The amazing thing about building and using a Linux container with Python is that you don't actually need Python on your machine to do it. Creating a Python containerized application on a machine without Python support might not be ideal, but it is possible.

Step 1: Install Python 3.9 on RHEL 8

Use the following commands to install Python 3.9 on your RHEL 8 machine:


sudo yum module install python39/build

Now you can start using Python via the python3.9 command, as shown in Figure 1.

Results of running the Python version command.
Figure 1: Start using Python 3.9 in your local environment.

Notice that we installed a module, the yum module. Modules were introduced with RHEL 8 as part of the new Application Streams concept. A module is a streamlined way to get all the components you would typically need for a particular deployment. For example, the Python3.9 module includes development tools like numby, pip, setuptools, scipy, and many more. You can see a complete list by running the yum module info python39 command.

Step 2: Don't install Docker (you don't need to)

That's right, there's no need to install Docker on RHEL 8 because Podman is included automatically. Podman is the open source alternative to Docker that does not run as root, which improves security. You can run podman --version to verify that it exists.

You can use the Docker "Hello World" example to see a containerized application running on your local system. Enter the following command to see it run:

podman run hello-world

You'll see output like the screenshot in Figure 2.

Results of running the command 'podman run hello-world'.'
Figure 2: The containerized application running in a local system.

Note: If you really feel the need to run docker commands, you can always use alias docker='podman'. Also, every podman instance in this article can be replaced with docker; they're command-for-command compatible.

Step 3: Create a Python web service

Now it's time to create a simple Python HTTP server that will act as our very basic web service. It will run on port 8000 and return a "Hello world"-type message.

There are three parts to this service:

  1. The HTML file that will be served.
  2. The Python code to run as the HTTP server.
  3. The Dockerfile build instructions to build the container image.

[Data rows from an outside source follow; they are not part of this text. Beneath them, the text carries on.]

/-! ## sendFill -/

@[simp] theorem State.sendFill_powered (s : State) (i : Slot) : (s.sendFill i).powered = s.powered := rfl
@[simp] theorem State.sendFill_rstAsserted (s : State) (i : Slot) : (s.sendFill i).rstAsserted = s.rstAsserted := rfl
@[simp] theorem State.sendFill_rlk (s : State) (i : Slot) : (s.sendFill i).rlk = s.rlk := rfl
@[simp] theorem State.sendFill_timer (s : State) (i : Slot) : (s.sendFill i).timer = s.timer := rfl
@[simp] theorem State.sendFill_station (s : State) (i : Slot) : (s.sendFill i).station = s.station := rfl
@[simp] theorem State.sendFill_stationNumber (s : State) (i : Slot) : (s.sendFill i).stationNumber = s.stationNumber := rfl
@[simp] theorem State.sendFill_blockBase (s : State) (i : Slot) : (s.sendFill i).blockBase = s.blockBase := rfl
@[simp] theorem State.sendFill_quietStart (s : State) (i : Slot) : (s.sendFill i).quietStart = s.quietStart := rfl
@[simp] theorem State.sendFill_setupStart (s : State) (i : Slot) : (s.sendFill i).setupStart = s.setupStart := rfl
@[simp] theorem State.sendFill_startLatch (s : State) (i : Slot) : (s.sendFill i).startLatch = s.startLatch := rfl
@[simp] theorem State.sendFill_prerollByte (s : State) (i : Slot) : (s.sendFill i).prerollByte = s.prerollByte := rfl
@[simp] theorem State.sendFill_lateLimitByte (s : State) (i : Slot) : (s.sendFill i).lateLimitByte = s.lateLimitByte := rfl
@[simp] theorem State.sendFill_rejoinMinByte (s : State) (i : Slot) : (s.sendFill i).rejoinMinByte = s.rejoinMinByte := rfl
@[simp] theorem State.sendFill_lock (s : State) (i : Slot) : (s.sendFill i).lock = s.lock := rfl
@[simp] theorem State.sendFill_fixPermitted (s : State) (i : Slot) : (s.sendFill i).fixPermitted = s.fixPermitted := rfl
@[simp] theorem State.sendFill_ports (s : State) (i : Slot) : (s.sendFill i).ports = s.ports := rfl
@[simp] theorem State.sendFill_ring (s : State) (i : Slot) : (s.sendFill i).ring = s.ring := rfl
@[simp] theorem State.sendFill_networkMarkErrors (s : State) (i : Slot) : (s.sendFill i).networkMarkErrors = s.networkMarkErrors := rfl
@[simp] theorem State.sendFill_alerts (s : State) (i : Slot) : (s.sendFill i).alerts = s.alerts := rfl
@[simp] theorem State.sendFill_window0 (s : State) (i : Slot) : (s.sendFill i).window0 = s.window0 := rfl
@[simp] theorem State.sendFill_window1 (s : State) (i : Slot) : (s.sendFill i).window1 = s.window1 := rfl
@[simp] theorem State.sendFill_integrityCount (s : State) (i : Slot) : (s.sendFill i).integrityCount = s.integrityCount := rfl
@[simp] theorem State.sendFill_conflictCount (s : State) (i : Slot) : (s.sendFill i).conflictCount = s.conflictCount := rfl
@[simp] theorem State.sendFill_line (s : State) (i : Slot) : (s.sendFill i).line = s.line := rfl
@[simp] theorem State.sendFill_pending (s : State) (i : Slot) : (s.sendFill i).pending = s.pending := rfl
@[simp] theorem State.sendFill_port (s : State) (i : Slot) (r : PortId) : (s.sendFill i).port r = s.port r := rfl

/-! ## drainPort -/

@[simp] theorem State.drainPort_powered (s : State) (i : Slot) (p : PortId) : (s.drainPort i p).powered = s.powered := rfl
@[simp] theorem State.drainPort_rstAsserted (s : State) (i : Slot) (p : PortId) : (s.drainPort i p).rstAsserted = s.rstAsserted := rfl
@[simp] theorem State.drainPort_rlk (s : State) (i : Slot) (p : PortId) : (s.drainPort i p).rlk = s.rlk := rfl
@[simp] theorem State.drainPort_timer (s : State) (i : Slot) (p : PortId) : (s.drainPort i p).timer = s.timer := rfl
@[simp] theorem State.drainPort_station (s : State) (i : Slot) (p : PortId) : (s.drainPort i p).station = s.station := rfl
@[simp] theorem State.drainPort_stationNumber (s : State) (i : Slot) (p : PortId) : (s.drainPort i p).stationNumber = s.stationNumber := rfl
@[simp] theorem State.drainPort_blockBase (s : State) (i : Slot) (p : PortId) : (s.drainPort i p).blockBase = s.blockBase := rfl
@[simp] theorem State.drainPort_quietStart (s : State) (i : Slot) (p : PortId) : (s.drainPort i p).quietStart = s.quietStart := rfl
@[simp] theorem State.drainPort_setupStart (s : State) (i : Slot) (p : PortId) : (s.drainPort i p).setupStart = s.setupStart := rfl
@[simp] theorem State.drainPort_startLatch (s : State) (i : Slot) (p : PortId) : (s.drainPort i p).startLatch = s.startLatch := rfl
@[simp] theorem State.drainPort_prerollByte (s : State) (i : Slot) (p : PortId) : (s.drainPort i p).prerollByte = s.prerollByte := rfl
@[simp] theorem State.drainPort_lateLimitByte (s : State) (i : Slot) (p : PortId) : (s.drainPort i p).lateLimitByte = s.lateLimitByte := rfl
@[simp] theorem State.drainPort_rejoinMinByte (s : State) (i : Slot) (p : PortId) : (s.drainPort i p).rejoinMinByte = s.rejoinMinByte := rfl
@[simp] theorem State.drainPort_lock (s : State) (i : Slot) (p : PortId) : (s.drainPort i p).lock = s.lock := rfl
@[simp] theorem State.drainPort_fixPermitted (s : State) (i : Slot) (p : PortId) : (s.drainPort i p).fixPermitted = s.fixPermitted := rfl
@[simp] theorem State.drainPort_channels (s : State) (i : Slot) (p : PortId) : (s.drainPort i p).channels = s.channels := rfl
@[simp] theorem State.drainPort_ring (s : State) (i : Slot) (p : PortId) : (s.drainPort i p).ring = s.ring := rfl
@[simp] theorem State.drainPort_networkMarkErrors (s : State) (i : Slot) (p : PortId) : (s.drainPort i p).networkMarkErrors = s.networkMarkErrors := rfl
@[simp] theorem State.drainPort_alerts (s : State) (i : Slot) (p : PortId) : (s.drainPort i p).alerts = s.alerts := rfl
@[simp] theorem State.drainPort_window0 (s : State) (i : Slot) (p : PortId) : (s.drainPort i p).window0 = s.window0 := rfl
@[simp] theorem State.drainPort_window1 (s : State) (i : Slot) (p : PortId) : (s.drainPort i p).window1 = s.window1 := rfl
@[simp] theorem State.drainPort_integrityCount (s : State) (i : Slot) (p : PortId) : (s.drainPort i p).integrityCount = s.integrityCount := rfl
@[simp] theorem State.drainPort_conflictCount (s : State) (i : Slot) (p : PortId) : (s.drainPort i p).conflictCount = s.conflictCount := rfl
@[simp] theorem State.drainPort_line (s : State) (i : Slot) (p : PortId) : (s.drainPort i p).line = s.line := rfl
@[simp] theorem State.drainPort_sout (s : State) (i : Slot) (p : PortId) : (s.drainPort i p).sout = s.sout := rfl
@[simp] theorem State.drainPort_pending (s : State) (i : Slot) (p : PortId) : (s.drainPort i p).pending = s.pending := rfl
@[simp] theorem State.drainPort_chan (s : State) (i : Slot) (p : PortId) (j : Slot) : (s.drainPort i p).chan j = s.chan j := rfl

Note: I'm borrowing the code for this article from my colleague Mike Guerette. See his tutorial Build your first application using Python 3.5 on RHEL 7 with containers and Red Hat Software Collections if you need instructions for building a Python application on RHEL 7.

Let's get started with our Python web service.

Set up a directory for the Python project

First, create a directory and move into it with the following commands:

mkdir firstpython && cd firstpython

Create the HTML file

Typically, a web service will return data as a JSON document, but for this demonstration, we'll be returning HTML. That means it'll display nicely in a browser.

Create a file named index.html with the following contents:

<html>Hello, Red Hat Developers World from Python!</html>

This content will be returned by our web service.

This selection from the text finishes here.